-- ==== Sys2Proof/Laws/KeepsJob.lean ====
section
/-! SUPPORT. Every operation of collectives, links, the fabric, the mirror and the job keeps the queue, the canonical form of memory and the
generations of contexts, and takes back no draw (`Keeps`). The proofs follow the operations' own shape. -/
namespace Sys2Proof.Machine
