/-! ### ServeRows -/

theorem keeps_cancelReq {s t : State} (h : Keeps s t) (x1) : Keeps s (State.cancelReq t x1) := by
  unfold State.cancelReq
  split; lift_lets; (with_reducible intro; with_reducible intros; try beta_reduce; try lift_lets)
  with_reducible (apply Keeps.put; assumption; exact Nat.le_refl _; assumption; apply keeps_modReq; assumption)
theorem keeps_dropSession {s t : State} (h : Keeps s t) (x1) (x2) : Keeps s (State.dropSession t x1 x2) := by
  unfold State.dropSession
  repeat' first
    | with_reducible assumption | exact Nat.le_refl _ | exact Nat.le_succ _ | with_reducible apply KeepsP.mk
    | (with_reducible apply KeepsP.fst; with_reducible apply keeps_loopSend) | with_reducible apply keeps_loopSend
    | (with_reducible apply Keeps.put; with_reducible assumption) | (with_reducible apply Keeps.putCtxs; with_reducible assumption)
    | (with_reducible apply Keeps.put; first | (with_reducible apply KeepsP.fst; with_reducible apply keeps_loopSend) | with_reducible apply keeps_loopSend)
    | (intro x hx; (try dsimp only); (repeat' split) <;> exact hx) | split
    | ((try lift_lets); intro z; refine Keeps.named (s := s) (z := z) ?_ ?_; (try subst z); rotate_left; intro hz; clear_value z)
    | ((try lift_lets); intro z; refine KeepsP.named (s := s) (z := z) ?_ ?_; (try subst z); rotate_left; intro hz; clear_value z)
    | (with_reducible apply KeepsP.fst; with_reducible apply KeepsP.mk) | (with_reducible apply KeepsP.fst; with_reducible assumption)
    | ((try lift_lets); intro z; (have _ : z = t.free := by subst z; rfl); subst z) | ((try lift_lets); intro z; clear_value z)
    | (with_reducible intro; with_reducible intros; try beta_reduce) | (refine KeepsP.elim (by with_reducible assumption) ?_) | dsimp only
theorem keeps_closeSession {s t : State} (h : Keeps s t) (x1) (x2) : Keeps s (State.closeSession t x1 x2) := by
  unfold State.closeSession
  (dsimp +zetaDelta only; split); with_reducible (apply Keeps.foldl; assumption)
  (with_reducible intro; with_reducible intros; try beta_reduce; try lift_lets); with_reducible (apply keeps_cancelReq; assumption); split
  with_reducible (apply Keeps.put; apply Keeps.foldl; assumption)
  (with_reducible intro; with_reducible intros; try beta_reduce; try lift_lets)
  with_reducible (apply keeps_cancelReq; assumption; exact Nat.le_refl _; apply keeps_dropSession; apply Keeps.foldl; assumption)
  (with_reducible intro; with_reducible intros; try beta_reduce; try lift_lets); with_reducible (apply keeps_cancelReq; assumption)
theorem keeps_takeAck {s t : State} (h : Keeps s t) (x1) (x2) : Keeps s (State.takeAck t x1 x2) := by
  unfold State.takeAck
  with_reducible (apply keeps_modReq; assumption)
theorem keeps_deushRequest {s t : State} (h : Keeps s t) (x1) : Keeps s (State.deushRequest t x1) := by
  unfold State.deushRequest
  split; with_reducible assumption; split; split
  with_reducible (apply keeps_sendDeush; apply keeps_takeAck; assumption; apply keeps_takeAck; assumption); split
  (dsimp +zetaDelta only; split); with_reducible apply keeps_reject; lift_lets
  with_reducible (apply Keeps.put; assumption; exact Nat.le_refl _; apply keeps_reject); lift_lets
  with_reducible (apply Keeps.put; assumption; exact Nat.le_refl _); (dsimp +zetaDelta only; split); with_reducible apply keeps_reject
  lift_lets; with_reducible (apply Keeps.put; assumption; exact Nat.le_refl _); split; with_reducible apply keeps_reject; lift_lets
  with_reducible (apply Keeps.put; assumption; exact Nat.le_refl _); split; with_reducible apply keeps_admitReq; lift_lets
  with_reducible (apply Keeps.put; assumption; exact Nat.le_refl _; apply Keeps.put; assumption; exact Nat.le_refl _)
theorem keeps_frameReceive {s t : State} (h : Keeps s t) (x1) (x2) : Keeps s (State.frameReceive t x1 x2) := by
  unfold State.frameReceive
  dsimp only
  repeat' first
    | with_reducible assumption | with_reducible apply keeps_count | with_reducible apply keeps_queueMoved
    | with_reducible apply keeps_queuePush | with_reducible exact KeepsO.getD (KeepsO.mapVal (keeps_genDrop h)) h | split
theorem keeps_modPort {s t : State} (h : Keeps s t) (x1) (x2) : Keeps s (State.modPort t x1 x2) := by
  unfold State.modPort
  lift_lets; (with_reducible intro; with_reducible intros; try beta_reduce; try lift_lets)
  with_reducible (apply Keeps.put; assumption; exact Nat.le_refl _)
theorem keeps_requestMore {s t : State} (h : Keeps s t) (x1) (x2) (x3) (x4) : Keeps s (State.requestMore t x1 x2 x3 x4) := by
  unfold State.requestMore
  (dsimp +zetaDelta only; split); split; with_reducible (apply keeps_reject; apply keeps_takeAck; assumption); split
  with_reducible (apply keeps_admitReq; apply keeps_modReq; apply keeps_takeAck; assumption; apply keeps_modReq; apply keeps_takeAck; assumption)
  with_reducible (apply keeps_takeAck; assumption)
theorem keeps_resend {s t : State} (h : Keeps s t) (x1) (x2) : Keeps s (State.resend t x1 x2) := by
  unfold State.resend
  split; with_reducible assumption; split; with_reducible (apply keeps_modReq; apply keeps_sendDeush; assumption); split
  with_reducible (apply keeps_modReq; assumption; apply keeps_modReq; assumption)
theorem keeps_transmitRecord {s t : State} (h : Keeps s t) (x1) : Keeps s (State.transmitRecord t x1) := by
  unfold State.transmitRecord
  repeat' first
    | with_reducible assumption | with_reducible apply keeps_queueMoved | with_reducible apply keeps_count | with_reducible apply keeps_queueTake
    | with_reducible apply keeps_modPort | split
    | ((try lift_lets); intro z; refine Keeps.named (s := s) (z := z) ?_ ?_; (try subst z); rotate_left; intro hz; clear_value z)
    | ((try lift_lets); intro z; clear_value z) | (with_reducible intro; with_reducible intros; try beta_reduce) | dsimp only
theorem keeps_execFrameReceive {s t : State} (h : Keeps s t) (x1) (x2) : KeepsX s (execFrameReceive x1 x2 t) := by
  unfold execFrameReceive
  repeat' first
    | with_reducible assumption | exact KeepsX.refused | exact KeepsX.fault | with_reducible apply KeepsX.next
    | with_reducible apply keeps_frameReceive | split
    | ((try lift_lets); intro z; refine Keeps.named (s := s) (z := z) ?_ ?_; (try subst z); rotate_left; intro hz; clear_value z)
    | ((try lift_lets); intro z; clear_value z) | (with_reducible intro; with_reducible intros; try beta_reduce) | dsimp only
theorem keeps_execEapolMka {s t : State} (h : Keeps s t) (x1) (x2) (x3) : KeepsX s (execEapolMka x1 x2 x3 t) := by
  unfold execEapolMka
  repeat' first
    | with_reducible assumption | exact KeepsX.refused | exact KeepsX.fault | with_reducible apply KeepsX.next | with_reducible apply keeps_modPort
    | split | ((try lift_lets); intro z; refine Keeps.named (s := s) (z := z) ?_ ?_; (try subst z); rotate_left; intro hz; clear_value z)
    | ((try lift_lets); intro z; clear_value z) | (with_reducible intro; with_reducible intros; try beta_reduce) | dsimp only
theorem keeps_execNeighborSolicitation {s t : State} (h : Keeps s t) (x1) (x2) (x3) (x4) (x5) : KeepsX s (execNeighborSolicitation x1 x2 x3 x4 x5 t) := by
  unfold execNeighborSolicitation
  repeat' first
    | with_reducible assumption | exact KeepsX.refused | exact KeepsX.fault | with_reducible apply KeepsX.next | with_reducible apply keeps_count
    | with_reducible apply keeps_modPort | split
    | ((try lift_lets); intro z; refine Keeps.named (s := s) (z := z) ?_ ?_; (try subst z); rotate_left; intro hz; clear_value z)
    | ((try lift_lets); intro z; clear_value z) | (with_reducible intro; with_reducible intros; try beta_reduce) | dsimp only
theorem keeps_execEchoRequest {s t : State} (h : Keeps s t) (x1) (x2) (x3) (x4) (x5) : KeepsX s (execEchoRequest x1 x2 x3 x4 x5 t) := by
  unfold execEchoRequest
  repeat' first
    | with_reducible assumption | exact KeepsX.refused | exact KeepsX.fault | with_reducible apply KeepsX.next | with_reducible apply keeps_count
    | with_reducible apply keeps_modPort | split
    | ((try lift_lets); intro z; refine Keeps.named (s := s) (z := z) ?_ ?_; (try subst z); rotate_left; intro hz; clear_value z)
    | ((try lift_lets); intro z; clear_value z) | (with_reducible intro; with_reducible intros; try beta_reduce) | dsimp only
theorem keeps_execTransmitRecord {s t : State} (h : Keeps s t) (x1) : KeepsX s (execTransmitRecord x1 t) := by
  unfold execTransmitRecord
  repeat' first
    | with_reducible assumption | exact KeepsX.refused | exact KeepsX.fault | with_reducible apply KeepsX.next
    | with_reducible apply keeps_transmitRecord | split
    | ((try lift_lets); intro z; refine Keeps.named (s := s) (z := z) ?_ ?_; (try subst z); rotate_left; intro hz; clear_value z)
    | ((try lift_lets); intro z; clear_value z) | (with_reducible intro; with_reducible intros; try beta_reduce) | dsimp only
theorem keeps_execDeushRequest {s t : State} (h : Keeps s t) (x1) : KeepsX s (execDeushRequest x1 t) := by
  unfold execDeushRequest
  repeat' first
    | with_reducible assumption | exact KeepsX.refused | exact KeepsX.fault | with_reducible apply KeepsX.next | with_reducible apply keeps_served
    | with_reducible apply keeps_deushRequest | split
    | ((try lift_lets); intro z; refine Keeps.named (s := s) (z := z) ?_ ?_; (try subst z); rotate_left; intro hz; clear_value z)
    | ((try lift_lets); intro z; clear_value z) | (with_reducible intro; with_reducible intros; try beta_reduce) | dsimp only
theorem keeps_execDeushRequestMore {s t : State} (h : Keeps s t) (x1) (x2) (x3) (x4) (x5) (x6) : KeepsX s (execDeushRequestMore x1 x2 x3 x4 x5 x6 t) := by
  unfold execDeushRequestMore
  repeat' first
    | with_reducible assumption | exact KeepsX.refused | exact KeepsX.fault | with_reducible apply KeepsX.next | with_reducible apply keeps_served
    | with_reducible apply keeps_requestMore | split
    | ((try lift_lets); intro z; refine Keeps.named (s := s) (z := z) ?_ ?_; (try subst z); rotate_left; intro hz; clear_value z)
    | ((try lift_lets); intro z; clear_value z) | (with_reducible intro; with_reducible intros; try beta_reduce) | dsimp only
theorem keeps_execDeushCancel {s t : State} (h : Keeps s t) (x1) (x2) (x3) (x4) : KeepsX s (execDeushCancel x1 x2 x3 x4 t) := by
  unfold execDeushCancel
  repeat' first
    | with_reducible assumption | exact KeepsX.refused | exact KeepsX.fault | with_reducible apply KeepsX.next | with_reducible apply keeps_served
    | with_reducible apply keeps_cancelReq | with_reducible apply keeps_takeAck | split
    | ((try lift_lets); intro z; refine Keeps.named (s := s) (z := z) ?_ ?_; (try subst z); rotate_left; intro hz; clear_value z)
    | ((try lift_lets); intro z; clear_value z) | (with_reducible intro; with_reducible intros; try beta_reduce) | dsimp only
theorem keeps_execDeushAck {s t : State} (h : Keeps s t) (x1) (x2) (x3) (x4) : KeepsX s (execDeushAck x1 x2 x3 x4 t) := by
  unfold execDeushAck
  repeat' first
    | with_reducible assumption | exact KeepsX.refused | exact KeepsX.fault | with_reducible apply KeepsX.next | with_reducible apply keeps_served
    | with_reducible apply keeps_takeAck | split
    | ((try lift_lets); intro z; refine Keeps.named (s := s) (z := z) ?_ ?_; (try subst z); rotate_left; intro hz; clear_value z)
    | ((try lift_lets); intro z; clear_value z) | (with_reducible intro; with_reducible intros; try beta_reduce) | dsimp only
theorem keeps_execDeushClose {s t : State} (h : Keeps s t) (x1) (x2) (x3) : KeepsX s (execDeushClose x1 x2 x3 t) := by
  unfold execDeushClose
  repeat' first
    | with_reducible assumption | exact KeepsX.refused | exact KeepsX.fault | with_reducible apply KeepsX.next | with_reducible apply keeps_takeAck
    | with_reducible apply keeps_served | with_reducible apply keeps_closeSession | with_reducible apply Keeps.foldl
    | with_reducible apply KeepsP.foldl | (with_reducible apply KeepsP.fst; with_reducible apply KeepsP.foldl) | split
    | ((try lift_lets); intro z; refine Keeps.named (s := s) (z := z) ?_ ?_; (try subst z); rotate_left; intro hz; clear_value z)
    | ((try lift_lets); intro z; clear_value z) | (with_reducible intro; with_reducible intros; try beta_reduce) | dsimp only
theorem keeps_execDeushResend {s t : State} (h : Keeps s t) (x1) (x2) (x3) (x4) : KeepsX s (execDeushResend x1 x2 x3 x4 t) := by
  unfold execDeushResend
  repeat' first
    | with_reducible assumption | exact KeepsX.refused | exact KeepsX.fault | with_reducible apply KeepsX.next | with_reducible apply keeps_served
    | with_reducible apply keeps_resend | split
    | ((try lift_lets); intro z; refine Keeps.named (s := s) (z := z) ?_ ?_; (try subst z); rotate_left; intro hz; clear_value z)
    | ((try lift_lets); intro z; clear_value z) | (with_reducible intro; with_reducible intros; try beta_reduce) | dsimp only
theorem keeps_execPromptIncomplete {s t : State} (h : Keeps s t) (x1) (x2) (x3) : KeepsX s (execPromptIncomplete x1 x2 x3 t) := by
  unfold execPromptIncomplete
  repeat' first
    | with_reducible assumption | exact KeepsX.refused | exact KeepsX.fault | with_reducible apply KeepsX.next | with_reducible apply keeps_reject
    | split | ((try lift_lets); intro z; refine Keeps.named (s := s) (z := z) ?_ ?_; (try subst z); rotate_left; intro hz; clear_value z)
    | ((try lift_lets); intro z; clear_value z) | (with_reducible intro; with_reducible intros; try beta_reduce) | dsimp only
theorem keeps_execSessionIdleClose {s t : State} (h : Keeps s t) (x1) (x2) : KeepsX s (execSessionIdleClose x1 x2 t) := by
  unfold execSessionIdleClose
  repeat' first
    | with_reducible assumption | exact KeepsX.refused | exact KeepsX.fault | with_reducible apply KeepsX.next
    | with_reducible apply keeps_dropSession | split
    | ((try lift_lets); intro z; refine Keeps.named (s := s) (z := z) ?_ ?_; (try subst z); rotate_left; intro hz; clear_value z)
    | ((try lift_lets); intro z; clear_value z) | (with_reducible intro; with_reducible intros; try beta_reduce) | dsimp only
theorem keeps_execBulkWaitExpiry {s t : State} (h : Keeps s t) (x1) : KeepsX s (execBulkWaitExpiry x1 t) := by
  unfold execBulkWaitExpiry
  repeat' first
    | with_reducible assumption | exact KeepsX.refused | exact KeepsX.fault | with_reducible apply KeepsX.next | with_reducible apply keeps_served
    | with_reducible apply keeps_decode | split
    | ((try lift_lets); intro z; refine Keeps.named (s := s) (z := z) ?_ ?_; (try subst z); rotate_left; intro hz; clear_value z)
    | ((try lift_lets); intro z; clear_value z) | (with_reducible intro; with_reducible intros; try beta_reduce) | dsimp only
theorem keeps_execPcsLinkChange {s t : State} (h : Keeps s t) (x1) (x2) : KeepsX s (execPcsLinkChange x1 x2 t) := by
  unfold execPcsLinkChange
  repeat' first
    | with_reducible assumption | exact KeepsX.refused | exact KeepsX.fault | with_reducible apply KeepsX.next | with_reducible apply keeps_modPort
    | split | ((try lift_lets); intro z; refine Keeps.named (s := s) (z := z) ?_ ?_; (try subst z); rotate_left; intro hz; clear_value z)
    | ((try lift_lets); intro z; clear_value z) | (with_reducible intro; with_reducible intros; try beta_reduce) | dsimp only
************
■ TASK REQUIREMENTS
Set down verbatim only the lines between the start of the data above and the line with "memory and the", both boundaries included.

■ RESPONSE TO THIS TASK
-- ==== Sys2Proof/Laws/KeepsJob.lean ====
section
/-! SUPPORT. Every operation of collectives, links, the fabric, the mirror and the job keeps the queue, the canonical form of memory and the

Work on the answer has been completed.